- WHAT IS EXPECTED: The required output is the lines below from the line containing "s.station = some own →" to the line containing "(∀ d, driverOf", inclusive, retyped exactly. No other lines belong in it.
MATERIAL SHOWN START
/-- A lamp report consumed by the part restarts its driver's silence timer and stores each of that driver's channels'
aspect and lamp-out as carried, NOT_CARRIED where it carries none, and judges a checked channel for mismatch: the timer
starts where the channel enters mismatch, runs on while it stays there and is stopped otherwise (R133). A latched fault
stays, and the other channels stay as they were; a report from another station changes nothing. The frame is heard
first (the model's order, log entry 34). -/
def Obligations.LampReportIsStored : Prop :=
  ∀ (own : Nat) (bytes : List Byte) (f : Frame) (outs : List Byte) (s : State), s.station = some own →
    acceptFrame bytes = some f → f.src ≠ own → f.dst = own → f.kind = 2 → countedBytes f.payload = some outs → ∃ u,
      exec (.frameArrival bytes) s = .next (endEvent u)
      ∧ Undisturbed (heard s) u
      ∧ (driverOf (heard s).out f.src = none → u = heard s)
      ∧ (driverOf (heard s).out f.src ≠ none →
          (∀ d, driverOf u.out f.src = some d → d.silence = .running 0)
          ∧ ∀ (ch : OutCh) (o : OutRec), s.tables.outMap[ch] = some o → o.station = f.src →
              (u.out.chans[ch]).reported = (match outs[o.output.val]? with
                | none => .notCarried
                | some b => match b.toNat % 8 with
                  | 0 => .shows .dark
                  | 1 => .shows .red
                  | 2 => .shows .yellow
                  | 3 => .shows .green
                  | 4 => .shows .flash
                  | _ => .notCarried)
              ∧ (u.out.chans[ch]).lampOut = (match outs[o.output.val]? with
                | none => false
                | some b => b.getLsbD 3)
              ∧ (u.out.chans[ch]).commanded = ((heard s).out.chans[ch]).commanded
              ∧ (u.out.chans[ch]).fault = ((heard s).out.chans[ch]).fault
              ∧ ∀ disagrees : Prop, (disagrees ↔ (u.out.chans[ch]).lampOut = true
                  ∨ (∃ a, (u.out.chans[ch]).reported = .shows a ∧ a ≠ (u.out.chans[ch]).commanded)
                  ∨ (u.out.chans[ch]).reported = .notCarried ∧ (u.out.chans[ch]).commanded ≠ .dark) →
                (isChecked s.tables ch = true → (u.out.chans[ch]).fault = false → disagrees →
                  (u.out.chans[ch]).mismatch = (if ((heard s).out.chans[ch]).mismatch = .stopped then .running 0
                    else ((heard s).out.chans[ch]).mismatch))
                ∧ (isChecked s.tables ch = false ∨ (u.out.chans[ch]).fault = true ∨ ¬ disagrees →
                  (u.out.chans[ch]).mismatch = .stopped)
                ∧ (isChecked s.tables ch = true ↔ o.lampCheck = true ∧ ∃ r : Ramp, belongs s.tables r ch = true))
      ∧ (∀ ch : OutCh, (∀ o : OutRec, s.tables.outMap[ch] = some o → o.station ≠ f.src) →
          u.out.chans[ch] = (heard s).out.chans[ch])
MATERIAL SHOWN END
MATERIAL SHOWN START
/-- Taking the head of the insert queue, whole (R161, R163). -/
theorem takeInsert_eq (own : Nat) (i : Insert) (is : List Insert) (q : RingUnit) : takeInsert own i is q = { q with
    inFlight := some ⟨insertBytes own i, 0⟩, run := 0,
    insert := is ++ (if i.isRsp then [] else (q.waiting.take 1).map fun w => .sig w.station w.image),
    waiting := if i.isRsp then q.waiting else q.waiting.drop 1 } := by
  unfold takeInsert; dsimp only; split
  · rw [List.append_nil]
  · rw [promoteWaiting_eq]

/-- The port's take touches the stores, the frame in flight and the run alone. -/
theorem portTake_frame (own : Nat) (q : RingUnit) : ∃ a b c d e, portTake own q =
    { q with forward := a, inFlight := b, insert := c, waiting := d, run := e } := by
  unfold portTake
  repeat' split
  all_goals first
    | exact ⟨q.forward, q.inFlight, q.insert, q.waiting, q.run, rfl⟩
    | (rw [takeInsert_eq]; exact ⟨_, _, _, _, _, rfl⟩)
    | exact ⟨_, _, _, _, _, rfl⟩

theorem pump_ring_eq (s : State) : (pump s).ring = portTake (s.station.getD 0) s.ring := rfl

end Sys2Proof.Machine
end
MATERIAL SHOWN END
- EXERCISE OUTPUT:
  ∀ (own : Nat) (bytes : List Byte) (f : Frame) (outs : List Byte) (s : State), s.station = some own →
    acceptFrame bytes = some f → f.src ≠ own → f.dst = own → f.kind = 2 → countedBytes f.payload = some outs → ∃ u,
      exec (.frameArrival bytes) s = .next (endEvent u)
      ∧ Undisturbed (heard s) u
      ∧ (driverOf (heard s).out f.src = none → u = heard s)
      ∧ (driverOf (heard s).out f.src ≠ none →
          (∀ d, driverOf u.out f.src = some d → d.silence = .running 0)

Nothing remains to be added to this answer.